You will notice that for the t distribution you require degrees of freedom *df* which is the number of data points in the sample minus 1 (\(n-1\)).

This gives you the area, in \([-\infty;T]\), but we want the area between \([T; \infty]\). Then we can multiply it by 2 to get the two-sided p-value (because the curve is symmetric).

```
(1-pt(T, df))*2 # t distribution
(1-pnorm(T))*2 # normal distribution
```

#### 4. Compare to an appropriate \(\alpha\)-value

In general you use an \(\alpha\)-value of \(0.05\).
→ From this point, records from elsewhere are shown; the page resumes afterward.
-- ==== Sys2Proof/Machine/Store.lean ====
section
/-! DEFINITION. Chapter 11: loading images, unloading and arming switches, and the meanings of its commands. -/

namespace Sys2Proof.Machine

/-- Whether a load command keeps its layout (R273). -/
def loadCommandOk (b : Bytes) : Bool :=
  let sources := (records 2 (slice b 8 12)).map leNat
  b.length == 64 && decide (leAt b 1 1 < 2) && leAt b 20 4 == 0 && allZero (slice b 40 24)
  && (match leAt b 0 1 with
      | 1 => sources.all (· == 0xFFFF) && leAt b 24 8 % 4096 == 0
      | 2 => sources.all (fun s => decide (s < 1024) || s == 0xFFFF) && sources.any (· != 0xFFFF) && leAt b 24 8 == 0 && leAt b 32 8 == 0
      | _ => false)

/-- Whether an image header keeps its layout and names the version expected (R270, R274). -/
def imageHeaderOk (b : Bytes) (expected : Nat) : Bool :=
  b.length == 128 && leAt b 0 4 == 0x4E434C46 && leAt b 4 2 == 1 && leAt b 6 2 == expected && decide (1 ≤ expected)
  && decide (expected ≤ 0xFFFE) && decide (1 ≤ leAt b 20 2) && decide (leAt b 20 2 ≤ 1024) && decide (leAt b 22 2 < 4)
  && leAt b 24 4 == 0x01000000 && leAt b 28 4 == 0 && leAt b 32 8 % 4096 == 0 && leAt b 60 4 == 0
  && (if bit (leAt b 22 2) 0 then leAt b 56 4 == 3392 && leAt b 48 8 != 0 && leAt b 48 8 % 64 == 0
      else leAt b 56 4 == 0 && leAt b 48 8 == 0)

/-- Whether a signature block verifies (R272): its layout, its key slot, and both signatures. -/
def signatureOk (p : Pkg) (b : Bytes) (verifies : Bool) : Bool :=
  verifies && b.length == 3392 && leAt b 0 4 == 1 && bit (keySlotMask p) (leAt b 4 4) && leAt b 72 4 == 3309 && allZero (b.drop 3385)

/-- The shard records of a manifest (R271). -/
def shardRecords (m : Bytes) : List Bytes := records 64 (slice m (leAt m 8 8) (64 * leAt m 0 4))

/-- Key that sorts the shard table (R271). -/
def shardKey (b : Bytes) : Nat := leAt b 0 2 * 256 + leAt b 2 1

/-- Whether consecutive records keep the table's order (R271). -/
def shardsSorted : List Bytes → Bool
  | [] => true
  | [_] => true
  | a :: b :: t => decide (shardKey a ≤ shardKey b) && shardsSorted (b :: t)

/-- Whether a shard record keeps its layout (R271): its target lies in its region's stack or in T1. -/
def shardOk (positions digests : Nat) (b : Bytes) : Bool :=
  let a := leAt b 24 8
  let n := leAt b 8 8
  decide (leAt b 0 2 < positions) && decide (leAt b 2 1 < 12) && leAt b 4 4 == (n + 0xFFFFFF) / 0x1000000
  && n % 64 == 0 && leAt b 16 8 % 4096 == 0 && a % 4096 == 0
  && decide (leAt b 32 4 + leAt b 4 4 ≤ digests) && inOneRange a n
  && (match place a with
      | .t0 s off => s == leAt b 2 1 && decide (off + n ≤ 0x001000000000)
      | .t1 _ _ => true
      | _ => false)

/-- Whether no two shards of one position overlap (R271). -/
def shardsApart : List Bytes → Bool
  | [] => true
  | b :: t => t.all (fun c => leAt b 0 2 != leAt c 0 2 || !overlap (leAt b 24 8) (leAt b 8 8) (leAt c 24 8) (leAt c 8 8)) && shardsApart t

/-- Whether a manifest keeps its layout and its digest (R270, R271). -/
def manifestOk (h m : Bytes) : Bool :=
  let shards := shardRecords m
  m.length == leAt h 40 8 && decide (64 ≤ m.length) && sha256 m == slice h 64 32
  && leAt m 8 8 % 64 == 0 && leAt m 16 8 % 64 == 0 && decide (leAt m 8 8 + 64 * leAt m 0 4 ≤ m.length)
  && decide (leAt m 16 8 + 32 * leAt m 4 4 ≤ m.length) && shards.all (shardOk (leAt h 20 2) (leAt m 4 4)) && shardsSorted shards
  && shardsApart shards

/-- A shard with the digests of its slices (R271). -/
def shardOf (m b : Bytes) : Shard :=
  { region := leAt b 2 1, bytes := leAt b 8 8, target := leAt b 24 8, digestIndex := leAt b 32 4,
    digests := (List.range (leAt b 4 4)).map (fun j => slice m (leAt m 16 8 + 32 * (leAt b 32 4 + j)) 32) }

/-- The shards of a position (R274 step 3). -/
def shardsAt (m : Bytes) (position : Nat) : List Shard :=
  ((shardRecords m).filter (fun b => leAt b 0 2 == position)).map (shardOf m)

/-- Whether an extent may be allocated, extents of versions apart (R274 step 4): its place exists and touches no fixed range and no
lent unit. -/
def targetPresent (p : Pkg) (e : Nat × Nat) : Bool :=
  e.2 == 0 || (inOneRange e.1 e.2 && accessStatus p e.1 true false == 0 && accessStatus p (e.1 + e.2 - 1) true false == 0
    && !(List.range 12).any (fun pp => (fixedRanges p pp).any (fun r => overlap r.1 r.2 e.1 e.2))
    && !(lentUnits p).any (fun l => overlap (unitAddr l.unit) 0x40000000 e.1 e.2))

/-- Whether extents touch no anchored extent. -/
def targetsFree (p : Pkg) (es : List (Nat × Nat)) : Bool :=
  es.all (fun e => (allExtents p).all (fun x => !overlap x.1 x.2 e.1 e.2))

/-- VERSION_EVICTION (R278): evicts until the extents fit; `fuel` bounds the versions. -/
def evictFor (es : List (Nat × Nat)) : (fuel : Nat) → Pkg → Pkg
  | 0, p => p
  | fuel + 1, p =>
    if targetsFree p es then p
    else match nextEviction p with
      | none => p
      | some v => evictFor es fuel (dropVersion p v.version)

/-- Step 4 of R274: room for the extents, or the status of its failure. A target inside another extent is occupied; one in a lent unit needs
that unit back (R258). -/
def makeExtents (p : Pkg) (es : List (Nat × Nat)) : Pkg × Nat :=
  if !es.all (targetPresent p) || es.any (fun e => (allExtents p).any (fun x => decide (x.1 ≤ e.1) && decide (e.1 < x.1 + x.2))) then
    (reclaimFor p es, 0x0805)
  else
    let p := if rd p Ix.wmEvictEnable 0 = 1 then evictFor es (p.wm.versions.length + 1) p else p
    (p, if targetsFree p es then 0 else 0x0806)

/-- The first failure of steps 1 to 3 of R274, 0 for none. -/
def loadStatus (p : Pkg) (b : Bytes) (image : ImageHead) : Nat :=
  let unread := if leAt b 0 1 = 2 then 0x0809 else 0x0808
  if leAt b 0 1 = 2 ∧ image.sourceResident = false then 0x0809
  else match image.header with
    | none => unread
    | some h =>
      if !imageHeaderOk h (leAt b 2 2) then 0x0801
      else if rd p Ix.mpFirmwareRelease 0 < leAt h 16 4 then 0x080A
      else if (findVersion p (leAt h 6 2)).isSome then 0x080B
      else if (bit (leAt h 22 2) 0 || rd p Ix.wmRequireSignature 0 == 1)
          && !(bit (leAt h 22 2) 0 && signatureOk p image.signature image.signatureVerifies) then 0x0803
      else match image.manifest with
        | none => unread
        | some m => if !manifestOk h m then 0x0802 else if (shardsAt m (leAt b 4 2)).isEmpty then 0x0804 else 0

/-- Lowest free place of T1 for an extent (R274 step 6): at the start of a channel, or behind something that is in use. -/
def t1Place (p : Pkg) (n : Nat) : Option Nat :=
  let used := allExtents p ++ (List.range 12).flatMap (fixedRanges p) ++ (lentUnits p).map (fun l => (unitAddr l.unit, 0x40000000))
  let starts := (List.range 16).map (fun c => 0x010000000000 + c * 0x002000000000)
    ++ (used.filter (fun e => rangeNo e.1 == 1)).map (fun e => alignUp (e.1 + e.2) 4096)
  let ok := starts.filter (fun a => decide ((a - 0x010000000000) % 0x002000000000 + n ≤ 0x002000000000) && targetPresent p (a, n)
    && targetsFree p [(a, n)])
  ok.foldl (fun (m : Option Nat) a => match m with
    | none => some a
    | some x => some (min x a)) none

/-- Evicts until T1 holds a place for the stored header (R274 step 6, R278); `fuel` bounds the versions. -/
def evictForT1 (n : Nat) : (fuel : Nat) → Pkg → Pkg
  | 0, p => p
  | fuel + 1, p =>
    if (t1Place p n).isSome then p
    else match nextEviction p with
      | none => p
      | some v => evictForT1 n fuel (dropVersion p v.version)

/-- Without room in T1 for a stored header the package wants lent units back (R258). -/
def reclaimT1 (p : Pkg) (n : Nat) : Pkg := reclaimUnits p ((n + 0x3FFFFFFF) / 0x40000000)

/-- LOAD_DONE (R274 step 6): the header, manifest and signature are stored and the version is resident; a refill's version is resident
again (R280). -/
def finishLoad (p : Pkg) (j : Nat) : Pkg :=
  let job := jobAt p j
  if job.state ≠ 1 ∨ !job.todo.isEmpty then p
  else if job.refill then
    showProfile (startRefills (modJob (modVersion p job.version (fun x => { x with state := if x.lost.isEmpty then 1 else x.state })) j
      (fun x => { x with state := 2 })))
  else
    let n := alignUp job.stored.length 4096
    let p := if rd p Ix.wmEvictEnable 0 = 1 then evictForT1 n (p.wm.versions.length + 1) p else p
    match t1Place p n with
    | none => showProfile (failJob (reclaimT1 p n) j 0x0806)
    | some a =>
      let p := (storeLocal p a job.stored false false 0x093 0xFF 0).1
      let ms := (p.now - job.startNs) / 1000000
      let p := modVersion p job.version (fun x => { x with state := 1, stored := some (a, n), loadMs := ms })
      raiseAs (showProfile (startRefills (modJob p j (fun x => { x with state := 2 })))) Ix.wmLastStatus 0 0x0810 0xFF 0xFFFFFFFF 0

/-- Steps 4 and 5 of R274 begin: extents are allocated and the copy starts; or the job ends with the first failure. -/
def startLoad (p : Pkg) (j : Nat) (b : Bytes) (image : ImageHead) : Pkg :=
  let tag := leAt b 6 2
  let fail := fun (p : Pkg) (st : Nat) => modJob (last p Ix.wmLastStatus 0 st) j (fun _ => { state := 3, tag, version := leAt b 2 2, status := st })
  let st := loadStatus p b image
  if st ≠ 0 then fail p st
  else
    let h := image.header.getD []
    let m := image.manifest.getD []
    let shards := shardsAt m (leAt b 4 2)
    let r := makeExtents p (shards.map Shard.extent)
    if r.2 ≠ 0 then fail r.1 r.2
    else
      let v : Version := { version := leAt h 6 2, position := leAt b 4 2, draft := bit (leAt h 22 2) 1, signed := bit (leAt h 22 2) 0,
                           imageId := leAt h 8 8, shards := shards }
      let p := touch { r.1 with wm := { r.1.wm with versions := insertVersion v r.1.wm.versions } } Ix.wmRegistry 0
      let job : Job := { state := 1, tag := tag, version := v.version, fullRate := bit (leAt b 1 1) 0, startNs := p.now,
                         sources := ((records 2 (slice b 8 12)).map leNat).filter (· != 0xFFFF), stored := h ++ m ++ image.signature,
                         todo := shards.zipIdx.flatMap (fun s => (List.range s.1.digests.length).map (fun k => (s.2, k))),
                         toCopy := (shards.map (·.bytes)).sum }
      finishLoad (showProfile (dealSlices (modJob p j (fun _ => job)) j job.todo)) j

/-- A write of `wm_load_command` (R273). -/
def writeLoadCommand (p : Pkg) (b : Bytes) (image : ImageHead) : Pkg × Answer :=
  if !loadCommandOk b then refuse (last p Ix.wmLastStatus 0 0x0801) (invalid 0x0801)
  else match p.wm.jobs.findIdx? (fun j => j.state != 1) with
    | none => refuse (last p Ix.wmLastStatus 0 0x08E0) { abort := 7, status := 0x08E0 }
    | some j => (startLoad p j b image, accepted)

/-- A slice is read once more, from the source it was dealt to (R274 step 5, R275). -/
def fetchAgain (p : Pkg) (j shard k : Nat) : Pkg :=
  let p := modJob p j (fun x => { x with refetched := x.refetched ++ [(shard, k)] })
  ((jobAt p j).dealt.filter (fun d => d.1 == shard && d.2.1 == k)).foldl (fun p d => emit p (.sliceRead d.2.2 j shard k)) p

/-- A slice lands (R274 step 5): in its place, and verified there. -/
def landSlice (p : Pkg) (j shard k : Nat) (s : Shard) (b : Bytes) : Pkg :=
  let job := jobAt p j
  let r := storeLocal p (s.target + k * 0x1000000) b false false 0x093 0xFF 0
  let p := r.1
  if r.2 ≠ 0 then showProfile (failJob p j 0x0805)
  else if b.length = sliceBytes s k ∧ sha256 b = s.digests.getD k [] then
    let p := bump p Ix.wmBytesLoaded 0 b.length
    let p := if job.refill then modVersion p job.version (fun x => { x with lost := x.lost.filter (· != (shard, k)) }) else p
    finishLoad (modJob p j (fun x => { x with todo := x.todo.filter (· != (shard, k)), landed := x.landed ++ [(shard, k)], copied := x.copied + b.length })) j
  else
    let p := if job.mismatched.contains (shard, k) then p
      else bump (modJob p j (fun x => { x with mismatched := x.mismatched ++ [(shard, k)] })) Ix.wmDigestFailures 0 1
    if job.refetched.contains (shard, k) then showProfile (failJob p j 0x0807) else fetchAgain p j shard k

/-- SLICE_LANDED (R274): a slice with its bytes is verified; a read that failed is made once more; a source that lacks the version ends
the load. -/
def sliceLands (p : Pkg) (j shard k : Nat) (data : SliceRead) : Pkg :=
  let job := jobAt p j
  if job.state ≠ 1 ∨ !job.todo.contains (shard, k) then p
  else if data = .lacks ∧ job.sources.isEmpty = false then showProfile (failJob p j 0x0809)
  else match (findVersion p job.version).bind (fun v => v.shards[shard]?), data with
    | some s, .good b => landSlice p j shard k s (b.take (sliceBytes s k))
    | some _, _ =>
      if job.refetched.contains (shard, k) then showProfile (failJob p j 0x0808)
      else fetchAgain p j shard k
    | none, _ => p

/-- Whether the only hold on a version is parked requests (R279). -/
def onlyParked (p : Pkg) (v : Version) : Bool :=
  v.state == 1 && holdersOf p v.version == 0 && !served p v.version && (List.range 12).all (fun pp => !isLead p pp ||
    (part p pp).sc.requests.all (fun r => !(r.live && r.version == v.version) || r.isParked))

/-- Ends the parked requests of a version with 0x080D (R279). -/
def endParked (p : Pkg) (v : Nat) : Pkg :=
  (List.range 12).foldl (fun p pp =>
    let hit := (part p pp).sc.requests.filter (fun r => r.version == v && r.isParked)
    if hit.isEmpty then p
    else modSc p pp (fun q => { q with requests := q.requests.map (fun r =>
      if hit.contains r then { r with given := some (r.given.getD 0x080D) } else r) })) p

/-- A write of `wm_unload` (R279). -/
def writeUnload (p : Pkg) (value : Nat) : Pkg × Answer :=
  match findVersion p (value % 65536) with
  | none => refuse p (invalid 0x1006)
  | some v =>
    if 2 ≤ value / 65536 then refuse p (invalid 0x1006)
    else if evictable' p v then (dropVersion p v.version, accepted)
    else if value / 65536 = 1 ∧ onlyParked p v = true then
      (dropVersion (endParked (last p Ix.wmLastStatus 0 0x080D) v.version) v.version, accepted)
    else refuse (last p Ix.wmLastStatus 0 0x080B) (invalid 0x080B)

/-- A write of `wm_switch` (R281). -/
def writeSwitch (p : Pkg) (pp : Nat) (b : Bytes) : Pkg × Answer :=
  match switchCheck p b with
  | some a => refuse (last p Ix.wmLastStatus 0 a.status) a
  | none => shadowed p pp Ix.wmSwitch (.bytes b)

/-- LOAD_COMMAND (R273, R274). -/
def execLoadCommand (data : Bytes) (image : ImageHead) : State → Host.Outcome State Fault Refusal :=
  onPkgF (entryCommand Ix.wmLoadCommand 0 (fun p => writeLoadCommand p data image))

/-- SLICE_LANDED (R274, R280). -/
def execSliceLanded (job : Fin 2) (shard slice : Nat) (data : SliceRead) : State → Host.Outcome State Fault Refusal :=
  onPkgF (fun p => sliceLands p job shard slice data)

/-- UNLOAD_WRITE (R279). -/
def execUnloadWrite (value : Word) : State → Host.Outcome State Fault Refusal :=
  onPkgF (entryCommand Ix.wmUnload 0 (fun p => writeUnload p value.toNat))

/-- SWITCH_WRITE (R281). -/
def execSwitchWrite (pp : Fin 12) (data : Bytes) : State → Host.Outcome State Fault Refusal :=
  onPkgF (entryCommand Ix.wmSwitch pp (fun p => writeSwitch p pp data))

end Sys2Proof.Machine
end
A little more detail can be found in the introduction.

An \(\alpha\)-value of \(0.05\) is the same as a confidence interval of \(95\%\).

**Reject or not reject?**

- \(p \lt \alpha\): reject
- \(p \ge \alpha\): don’t reject

#### 3. + 4. Directly compare test statistic

We can also directly compare T to the z- or t-score of the reference distribution.

To get this value, we can look it up in a table or use a statistics program like R.

```
qnorm(alpha) # normal distribution
qt(alpha, df) # t distribution
```

What we get is the z-score \(u\) (I do not know why it is mostly called u) or the t-score t.

**Reject or not reject?**

- \(T \gt t\): reject
- \(T \le t\): don’t reject

#### Perform this test in R

Phew. This was a lot of explanations and many variables and a few formulas. Now to the simple part, let’s do this in R!

Let’s say we have a sample with 20 data points, with a true mean of \(\mu=15\) and a variance \(\sigma^2=2\) (Could be temperature or any metric-continuous data). I let three of my friends guess what the mean of the data is.

```
X1<-rnorm(20, 15, 2)
mu1<-15.5 # friend 1
mu2<-12 # friend 2
mu3<-15 # friend 3
t.test(X1, mu = mu1)
t.test(X1, mu = mu2)
t.test(X1, mu = mu3)
```

The output for the first sample looks like this:

```
One Sample t-test
data: X1
t = -0.3139, df = 19, p-value = 0.757
alternative hypothesis: true mean is not equal to 15.5
95 percent confidence interval:
14.47450 16.25801
sample estimates:
mean of x
15.36625
```

The method reports the test statistic (here denoted by lowercase t), the degrees of freedom, the p-value, the confidence interval and mean of the sample. The interpretation is up to you.

The results from the *t.test()* function are:

- p-value: 0.757, t: -0.3139,
*my interpretation: don't reject* - p-value: \(2.016 \times 10^{-7}\), t: 7.9009,
*my interpretation: reject* - p-value: 0.4007, t: 0.8596,
*my interpretation: don't reject*

You might notice a few things:

- The test statistic t can be positive or negative.
- The p-values can get pretty high, but even for the "correct" guess, it is not one.
- Two of the p-values are too big to be rejected.

We might get some more data points and do our t-tests again:

```
X2<-rnorm(1000, 15, 2)
t.test(X2, mu = mu1)
t.test(X2, mu = mu2)
t.test(X2, mu = mu3)
```

The results from the *t.test()* function are:

- p-value: 0.03879, t: -2.22,
*my interpretation: reject* - p-value: \(3.149 \times 10^{-8}\), t: 8.9306,
*my interpretation: reject* - p-value: 0.5381, t: -0.627,
*my interpretation: don't reject*

This time the first guess is also rejected (but not with a very low p-value, which means there is still a \(3.8\%\) that the decision is wrong).

### Thoughts

Comparing the two scenarios we clearly see that more data also helps us to reject although the difference between the true value and the guess is the same. What we should also have learned is that **not rejecting** the null hypothesis does not mean **accepting** and it clearly does not mean that the null hypothesis is true.

This test is important and should be understood because it is e.g. the basis for the paired t-test and it also helps understand other, more complicated statistical tests.